During IM treatment, peripheral blood samples were regularly taken from patients and the mRNA expression of BCR-ABL1 and centrosomal genes was quantified. We found four patterns of gene expression kinetics (Fig. 2): in pattern 1 (15 patients), the expression of centrosomal genes reached the basal level (defined by a decrease in relative expression below 2 for all genes; i.e. the mRNA levels were not twice as high as those in the controls) after three months of IM treatment and MMR was achieved within 12 months. In pattern 2 (15 patients), the expression of centrosomal genes was also quickly reduced, but MMR was not recorded within 12 months of treatment. Pattern 3, characterized by the delayed decrease in centrosomal gene expression (i.e. the basal level was not achieved within three months after IM start) and by MMR within 12 months, was found in one patient who showed MMR three months after an increase in IM dose to 600 mg/day. In 5 patients with pattern 4, the basal level of transcripts of the centrosomal genes was detected with a delay (5–9 months after IM start) and MMR was not achieved within 12 months. Both patients who died of CML showed this expression pattern.
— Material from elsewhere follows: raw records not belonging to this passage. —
/-! ### ROUTE_QUERY (R456) -/

/-- ROUTE_QUERY. -/
def routeQueryBody (p : Packet) (s : State) : Res :=
  let dev := prmb p 0 4 17 0
  require (onlyBits p [(0, 4, 0x3FFFF)]) badParam <|
  if s.cf.valid && dev == s.cf.devid then .ok (some (shl 1 8)) none s
  else match routeTo s dev with
    | none => .ok (some 0) none s
    | some r =>
      let lanes := (r.map fun h => memberLanes s h.1 h.2)
      .ok (some (r.length + shl ((r.head?.map (·.2)).getD 0) 6 + shl 1 8)) (some (lanes.foldl min 4)) s

def specRouteQuery : CmdSpec :=
  { opcode := 0x906, exempt := fun _ => true, owns := fun _ _ => true, body := routeQueryBody }
/-- ROUTE_QUERY. -/
def execRouteQuery (t : Ticks) (p : Packet) (s : State) := runPacket specRouteQuery t p s

end Sys2Proof.Machine
end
To analyze the association of the expression of centrosomal genes with the response to IM treatment, patients were stratified into a low-risk group with a decrease in centrosomal gene expression at the first follow-up after IM start (patterns 1 and 2, 30 patients) and a high-risk group with a delayed decrease (patterns 3 and 4, 6 patients). For comparison, early molecular response (EMR) at three months was evaluated and patients were divided into a low-risk group (BCR-ABL1 ≤10%, 19 patients) and a high-risk group (BCR-ABL1 >10%, 17 patients). While EMR predicted better cumulative incidence of MMR and failure-free survival (FFS), the delayed reduction in centrosomal gene expression in the course of IM treatment was significantly associated with worse overall survival (OS) (Fig. 3).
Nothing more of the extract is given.